As to Charter Schools, Washington residents have rejected them three times. But Sen. Tom thinks he knows better than the public and is a vocal supporter of Charter Schools. Charter Schools syphon money from public schools, and many local and national studies and scholars conclude that the Charter Schools generally don’t outperform public schools. Those are facts. McCravey mainly delivers an anti-union message when commenting on Charter Schools; my comments were not about unions, but rather were about Charter School performance and their impact on public school education and funding.
As to student progress in teacher evaluations, I never said I was opposed to it, but said it needed to be “tempered” with other factors. In fact, I see merit in the bipartisan evaluation legislation brokered and recently signed by our Governor. What I found troubling was Sen. Tom’s “my way or the highway attitude” in the Education Committee, and further when he voted for the bipartisan teacher evaluation bill and then ranted negatively to the press about it afterward.
Sen. Tom has championed getting rid of the 30-year service, age 55+-retirement option for teachers. My example illustrated TRS Plan 3, the plan the majority of active teachers participate in, is not all that generous even with the early retirement option. I wondered in my letter why Sen. Tom targeted teachers for pension reform/reduction, instead of including reform/reduction for ALL other state employee pension groups. Ms. McCravey, this is a fairness issue, not a jealousy issue; teachers feel targeted by Sen. Tom’s bill. (I do not advocate pension cuts for any employees.)

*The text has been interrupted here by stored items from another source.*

/-- A request in decode on runnel 3, of 64 entries. -/
def req0 : Request :=
  { tag := 7, fn := ⟨.a, 1⟩, sqid := 1, sqhd := 0, cid := 5, state := .decode, rbase := 4096, rn := 3, rlog2 := 6, int := {}, cons := 0, written := 0, delivered := 0, maxNew := 100, sample := false, spec := false,
    keep := false, resume := false, draftK := 0, topK := 0, temp := 0, topP := 0, seed := 0, promptLen := 2, prompt := [1, 2], ends := [], stops := [], keepTtl := 0, adapter := 0, pos0 := 0, gen := [], passes := [],
    draftOff := none, inPass := true, endStatus := 0, reason := 0, hit := 0, final := false, pauseTtl := 0, resuming := false, handle := 0, seq := 4, shares := [], stage := .live, image := 0, owners := [], lastTok := none, storeErr := 0, note := none, written9 := false,
    silent := false, mute := false }
/-- The module with partition 0 that serves a request. -/
def reqMod (r : Request) : State := mod lan { part0 with reqs := [r] }
/-- That module with a flit at a tile. -/
def rimMod (t : Nat) (f : Flit) (r : Request) : State := { reqMod r with tiles := [(t, { rx := [f] })] }
/-- The module whose Zenden port 0 is Z. -/
def zenMod (Z : Zenden) : State := { mod lan part0 with zen := [(0, Z)] }

/-- A program on one slot. -/
def prog0 : Program := { image := [], ryile := false, draft := false, sched := false, stepTime := 1000, slots := 1, vocab := 100, ctxmax := 100, peak := 1000, margin := 0, clayout := 0, wset := 0, digest := 5 }
/-- The module with a lantern in slot 0 of field 0, and a partition. -/
def slotMod (L : Lantern) (p : Partition) : State := { mod L p with fields := [(0, { slots := [1] })] }
/-- A fault record of cause 2. -/
def rec0 : FaultRec := ⟨0, 2, 0, 0, 0, 0, 0, 0, 0, 1, 0, []⟩

/-- A queue pair of 16 entries. -/
def qp0 : Qp := ⟨4096, 16, 0, 0, 8192, 16, 0, 0, true, {}, [], 0, false⟩
/-- An event ring of 8 entries. -/
def ring0 : EvRing := ⟨4096, 3, 0, 0, 0, {}⟩
/-- A context of partition 0. -/
def ctx0 : Context := ⟨6, 0, 0, 0, 1, 2, 0, 0, 50, [], 0, false⟩

/-- An ARRAY chunk in programming. -/
def job0 : ChunkJob := ⟨⟨0, 0, 0, 1, 0, 3⟩, 0, 0, [(0, 5)], 0, ⟨.a, 1⟩, 1, 0, 0, true, false⟩
/-- A weight load of two chunks. -/
def load0 : WeightLoad := ⟨[], 2, 0, none, [], false, 0, [], 0⟩
/-- The module that programs array 0 of lantern 0. -/
def progMod (A : WickArray) : State :=
  { slotMod { lan with banks := [(0, { on := true, prog := some 0 })], arrays := [(0, A)] } part0 with jobs := [job0] }

/-- Bytes with values at rising offsets, zero elsewhere. -/
def bytesWith (n : Nat) (xs : List (Nat × Nat)) : List Byte :=
  (List.range n).map (fun i => match xs.reverse.find? (fun e => decide (e.1 ≤ i)) with | some e => BitVec.ofNat 8 (e.2 / 256 ^ (i - e.1)) | none => 0)
/-- An entry of queue pair 1 of function num of port A: PART, DLEN, values at byte offsets of PARAMS, data. -/
def ent (num part dlen : Nat) (xs : List (Nat × Nat)) (d : Option (List Byte)) : Entry :=
  ⟨⟨.a, num⟩, 1, 0, 5, BitVec.ofNat 8 part, 0, if dlen = 0 then 0 else 4096, BitVec.ofNat 32 dlen, bytesWith 44 (xs.map (fun e => (e.1 - 20, e.2))), [], d⟩
/-- The first bytes of a firmware image of kind 3, the others zero. -/
def img : List Byte := bytesWith 16 [(0, 0x46575653), (4, 1), (6, 3), (7, 0xB0), (8, 2)]

theorem lowest_none {l : List (Nat × Bool)} (h : ∀ c, c ∈ l → c.2 = false) : lowest l = none := by
  unfold lowest
  induction l with
  | nil => rfl
  | cons c cs ih =>
    have hc := h c (List.mem_cons_self ..)
    simp only [List.foldl_cons, hc, Bool.false_eq_true, if_false]
    exact ih fun d hd => h d (List.mem_cons_of_mem _ hd)

theorem natOfBytes_zero (n : Nat) : natOfBytes (List.replicate n 0) = 0 := by
  induction n with
  | zero => rfl
  | succ n ih => simp only [List.replicate_succ, natOfBytes] at *; simp_all

theorem fieldAt_pad (N i n : Nat) (d : List Byte) (hi : d.length ≤ i) (hN : d.length ≤ N) : fieldAt (padTo N d) i n = 0 := by
  unfold fieldAt padTo
  rw [List.take_of_length_le hN, List.drop_append, List.drop_of_length_le hi, List.nil_append, List.drop_replicate, List.take_replicate]
  exact natOfBytes_zero _

theorem padTo_length (n : Nat) (d : List Byte) (h : d.length ≤ n) : (padTo n d).length = n := by
  simp [padTo]
  omega
theorem img_ok (k : Option Nat) (hk : k = some 3 ∨ k = none) : lowest (imageFaults k (padTo 5124 img)) = none := by
  have h : (padTo 5124 img).length = 5124 := padTo_length _ _ (by simp [img, bytesWith])
  have hl : img.length = 16 := by simp [img, bytesWith]
  refine lowest_none fun c hc => ?_
  simp only [imageFaults, h, List.mem_append] at hc
  rcases hc with hc | hc
  · revert c
    rcases hk with rfl | rfl <;> decide +kernel
  · obtain ⟨i, -, rfl⟩ := List.mem_map.1 hc
    simp only [fieldAt_pad 5124 (80 + i) 1 img (by omega) (by omega)]
    rfl

/-- A package header of kind 1 for one field, after 32 bytes. -/
def wo : List Byte := bytesWith 64 [(32, 0x50575653), (36, 1), (38, 1), (39, 0xB0), (41, 2), (43, 1), (44, 3)]

theorem hdr_ok (p : Partition) (hw : p.w = 1) (hh : p.h = 1) :
    lowest (headerFaults p 1 (padTo 1056 wo) 32 ++ [(124, fieldAt ((padTo 1056 wo).drop 32) 92 4 != 0), (128, fieldAt ((padTo 1056 wo).drop 32) 96 4 != 0)]) = none := by
  have hl : wo.length = 64 := by simp [wo, bytesWith]
  refine lowest_none fun c hc => ?_
  simp only [headerFaults, hw, hh, List.mem_append, or_assoc] at hc
  rcases hc with hc | hc | hc | hc
  · revert c
    decide +kernel
  · revert c
    decide +kernel
  · obtain ⟨i, -, rfl⟩ := List.mem_map.1 hc
    simp only [fieldAt_pad 1056 (32 + (484 + i)) 1 wo (by omega) (by omega)]
    rfl
  · revert c
    decide +kernel

/-- A bank-column record, and its copies: slot 1 is not valid. -/
def recB : BitVec 2048 := makeRec (calKey 2 5) 3 0 7
def calR : CalRec := ⟨recB, 0, recB, recB, none⟩

theorem recB_valid : copyValid (calKey 2 5) recB = true := makeRec_valid _ _ _ _ (by decide)

theorem best_ok : bestCopy (calKey 2 5) calR = some recB := by
  have h0 : copyValid (calKey 2 5) 0 = false := by decide +kernel
  unfold bestCopy copiesOf calR
  rw [List.filter_cons_of_pos recB_valid, List.filter_cons_of_neg (by rw [h0]; decide), List.filter_cons_of_pos recB_valid, List.filter_nil]
  simp [newerGen]

/-- A queue pair with one entry waiting. -/
def qpC : Qp := { qp0 with sqTail := 1 }
/-- The module ready for commands of functions 0 and 1 of port A. -/
def cmdMod (s : State) : State :=
  { s with
    boot := { s.boot with ready := true, aUp := true, measured := true, rails := true, pwrEn := true, vaon := true }
    sec := { s.sec with fw := true, uds := true, rom := true }
    links := [(0, { released := true, perst := false, up := true })]
    funcs := [(0, { en := true, qps := [(1, some qpC)] }), (1, { en := true, qps := [(1, some qpC)] })] }
/-- The round of visits is past queue pair 1 of function 0. -/
def vfTurn (s : State) : State := { s with visit := queueKey ⟨.a, 0⟩ 1 }
/-- The module ready for commands, with partition 0. -/
def cmdP (p : Partition) : State := cmdMod (mod lan p)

With all of the voter approved initiatives that have passed, Sen. Tom only targets the two education initiatives—class size and teacher pay—to completely repeal and votes to do so. And likewise, Sen. Tom cherry picks out National Board Certified Teachers and votes to reduce their stipend. Teachers are seeing a pattern.

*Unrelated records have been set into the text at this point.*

-- ==== Sys2Proof/WellFormed.lean ====
section
/-!
DEFINITION. Well-formed instructions (R73-R76) and well-formed configurations (R6).
-/

namespace Sys2Proof

open Sys2Proof.Machine

/-- Is the word `{rsv, op}` one of the six commands of R74? -/
def isCommandWord (rsv : BitVec 24) (op : BitVec 8) : Bool :=
  rsv == 0#24 && decide (op.toNat ≤ 5)

/-- An instruction some transaction stands for: a REG_WRITE is not to CMD, and a CMD_ILLEGAL word is
not one of the six commands (R75). -/
def Instr.wf : Instr → Bool
  | .regRead _ _ => true
  | .regWrite waddr _ => waddr != cmdWAddr
  | .cmdNop => true
  | .cmdPrepare => true
  | .cmdUpdate => true
  | .cmdFlush => true
  | .cmdRelease => true
  | .cmdQuery => true
  | .cmdIllegal rsv op => !isCommandWord rsv op
  | .process _ => true

/-- `0 < lo <= hi` and both finite: a frequency range of R6. -/
def rangeWf (lo hi : Word) : Bool :=
  isFinite32 lo && isFinite32 hi && lt32 zero32 lo && le32 lo hi

/-- `0 < v < 0.5` in binary64. -/
def nyqWf (v : Double) : Bool :=
  !(val64 v).le (val64 0#64) && !(val64 0x3FE0000000000000#64).le (val64 v)
    && (val64 v).isFinite

/-- The constraints every configuration meets (R6). -/
def Params.wf (p : Params) : Bool :=
  (p.gainMax == 0x41400000#32 || p.gainMax == 0x41C00000#32)
    && bandIxs.all (fun b => rangeWf p.bandMin[b] p.bandMax[b])
    && rangeWf p.cutMin p.cutMax
    && isFinite32 p.fMinHz && lt32 zero32 p.fMinHz
    && nyqWf p.nyqFrac

end Sys2Proof
end

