-- ==== Sys2Proof/Machine/Update.lean ====
section
/-!
DEFINITION. The chain update protocol's command UPDATE (44_update_protocol.md). Its commits are
`State.commit` (Machine/Ops.lean).
-/

namespace Sys2Proof.Machine

/-- UPDATE after the command entry (R180): a lifecycle state that does not admit it, then an invalid
snapshot, is an error and changes nothing else (R181, R243); otherwise all seven stages, designed at
ACT_FS (R188), become pending. An UPDATE that held captures in the step in which it completes (log
entry 23). -/
def State.update (s : State) : State :=
  if s.lstate.isReady then
    if validSnap s.params s.stg.capture then
      { s with pend := Pending.ofChain (designSnapshot s.params s.stg.capture s.act.fs) }
    else s.setError .cerr
  else s.setError .serr

/-- CMD_UPDATE (R180). -/
def execCmdUpdate (s : State) : Result := s.command 0x00000002#32 State.update

end Sys2Proof.Machine
end

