theorem command_of_busy {s : State} (h : s.busy = true) (w : Word) (f : State → State) :
    s.command w f = .next { s with port := { s.port with held := some w } } := by
  simp [State.command, h]

/-- Every meaning answers a next state. -/
theorem exec_answers (i : Instr) (s : State) : ∃ t, exec i s = .next t := by
  have hc (w : Word) (f : State → State) : ∃ t, s.command w f = .next t := by
    rcases command_cases s w f with ⟨_, h⟩ | ⟨_, h⟩ <;> exact ⟨_, h⟩
  cases i with
  | regRead a w => exact ⟨_, rfl⟩
  | regWrite a w => exact ⟨_, rfl⟩
  | cmdNop => exact hc _ _
  | cmdPrepare => exact hc _ _
  | cmdUpdate => exact hc _ _
  | cmdFlush => exact hc _ _
  | cmdRelease => exact hc _ _
  | cmdQuery => exact hc _ _
  | cmdIllegal r o => exact hc _ _
  | process x =>
    show ∃ t, execProcess x s = .next t
    unfold execProcess
    split <;> exact ⟨_, rfl⟩

/-- PREPARE rejects with CERR or installs (R202). -/
theorem prepare_cases (s : State) :
    s.prepare = s.setError .cerr ∨
      (validFs s.stg.fs = true ∧ validSnap s.params s.stg.capture = true ∧
        s.prepare = s.prepareWith s.stg.fs s.stg.capture) := by
  unfold State.prepare
  cases h1 : validFs s.stg.fs <;> cases h2 : validSnap s.params s.stg.capture <;> simp

/-- UPDATE rejects with SERR or CERR, or makes the snapshot pending (R180). -/
theorem update_cases (s : State) :
    (s.lstate.isReady = false ∧ s.update = s.setError .serr) ∨
      (s.lstate.isReady = true ∧ validSnap s.params s.stg.capture = false ∧
        s.update = s.setError .cerr) ∨
      (s.lstate.isReady = true ∧ validSnap s.params s.stg.capture = true ∧
        s.update =
          { s with pend := Pending.ofChain (designSnapshot s.params s.stg.capture s.act.fs) }) := by
  unfold State.update
  cases h1 : s.lstate.isReady <;> cases h2 : validSnap s.params s.stg.capture <;> simp

/-- QUERY rejects with SERR or writes QRESULT (R166). -/
theorem query_cases (s : State) :
    (s.lstate.isReady = false ∧ s.query = s.setError .serr) ∨
      (s.lstate.isReady = true ∧ ∃ r, s.query = { s with qresult := r }) := by
  unfold State.query
  cases h1 : s.lstate.isReady
  · simp
  · right
    split
    · split <;> exact ⟨rfl, _, rfl⟩
    · simp at *

/-- RELEASE rejects with SERR or enters RELEASED (R204). -/
theorem release_cases (s : State) :
    (s.lstate = .unprepared ∧ s.release = s.setError .serr) ∨
      (s.lstate ≠ .unprepared ∧ s.release = { s with lstate := .released }) := by
  unfold State.release
  cases h : s.lstate <;> simp
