/-- Settles O3: a clause for each of `decode_ctl_read`, `decode_ctl_command` and `decode_ctl_write`,
with the command's fields moved from its data word to the request. Each of the six words packed from
RSV = 0 and an opcode is closed, and decodes by evaluation. -/
theorem decoderClassifiesByFirstMatch : Obligations.DecoderClassifiesByFirstMatch := by
  refine ⟨fun x => rfl, fun r => ⟨decode_ctl_read, fun hwe hcmd hrsv => ?commands,
    fun hwe hcmd hword => ?illegal, decode_ctl_write⟩⟩
  case commands =>
    have named {op : BitVec 8} (hop : r.extractLsb' 0 8 = op) :
        decode (.ctl r) = decodeCommand (cmdWord 0#24 op) :=
      (decode_ctl_command hwe hcmd).trans
        (decodeCommand_of_fields ((cmdRsv_wdata r).trans hrsv) ((cmdOp_wdata r).trans hop))
    exact ⟨named, named, named, named, named, named⟩
  case illegal =>
    rw [← cmdRsv_wdata, ← cmdOp_wdata] at hword ⊢
    exact (decode_ctl_command hwe hcmd).trans (decodeCommand_illegal hword)

end Sys2Proof
end

section
/-!
SUPPORT. The exact values of finite words and of the configuration's constants: comparisons over the
rational numbers (R12), the ranges of R102, and what a well-formed configuration bounds (R6).
-/

namespace Sys2Proof.Machine
open Sys2Proof.Claims

/-! ### Finite words -/

theorem extVal32_of_finite {w : Word} (h : isFinite32 w = true) :
    extVal32 w = some ((rat32 w : WithTop ℚ) : WithBot (WithTop ℚ)) := by
  obtain ⟨s, m, hw⟩ := exists_fin_of_finite h
  rw [extVal32_eq_ext, rat32, hw]
  rfl

theorem le32_iff_rat32 {a b : Word} (ha : isFinite32 a = true) (hb : isFinite32 b = true) :
    le32 a b = true ↔ rat32 a ≤ rat32 b := by
  rw [le32_of_extVal32 (extVal32_of_finite ha) (extVal32_of_finite hb), WithBot.coe_le_coe,
    WithTop.coe_le_coe]

theorem lt32_iff_rat32 {a b : Word} (ha : isFinite32 a = true) (hb : isFinite32 b = true) :
    lt32 a b = true ↔ rat32 a < rat32 b := by
  rw [lt32, Bool.and_eq_true, Bool.not_eq_true', ← Bool.not_eq_true, le32_iff_rat32 ha hb,
    le32_iff_rat32 hb ha, ← lt_iff_le_not_ge]

theorem rat32_zero32 : rat32 zero32 = 0 := by decide +kernel

theorem rat32_neg32 (w : Word) : rat32 (neg32 w) = -rat32 w := by
  rw [rat32, neg32, val32_xor_signBit, ratOf_flip, rat32]

theorem isFinite32_neg32 (w : Word) : isFinite32 (neg32 w) = isFinite32 w :=
  isFinite32_xor_signBit w

/-- Between finite words there is no infinity and no NaN. -/
theorem finite_of_inRange {lo hi v : Word} (hlo : isFinite32 lo = true) (hhi : isFinite32 hi = true)
    (h : inRange lo hi v = true) : isFinite32 v = true := by
  obtain ⟨s, m, hlo⟩ := exists_fin_of_finite hlo
  obtain ⟨t, n, hhi⟩ := exists_fin_of_finite hhi
  rw [inRange, Bool.and_eq_true, le32, le32, hlo, hhi] at h
  obtain ⟨hl, hh⟩ := h
  unfold isFinite32
  cases hv : val32 v with
  | fin _ _ => rfl
  | nan => rw [hv] at hl; cases hl
  | inf neg =>
    rw [hv] at hl hh
    cases neg
    · cases hh
    · cases hl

Finally, words like “whiners” or “fiscally prudent” are nothing but sound bites, and are not evidence. The targeting and tone of the volume of education related bills, sponsored by Sen. Tom, are troubling and often appear as teacher punishment, a synonym for wrath.
As Always,
Christopher Tracy
Kenmore, WA
Tracy is a teacher in the Northshore School District, member of the District’s Benefits Committee and a past recipient of the Washington Library Media Association’s Teacher-Librarian of the Year Award.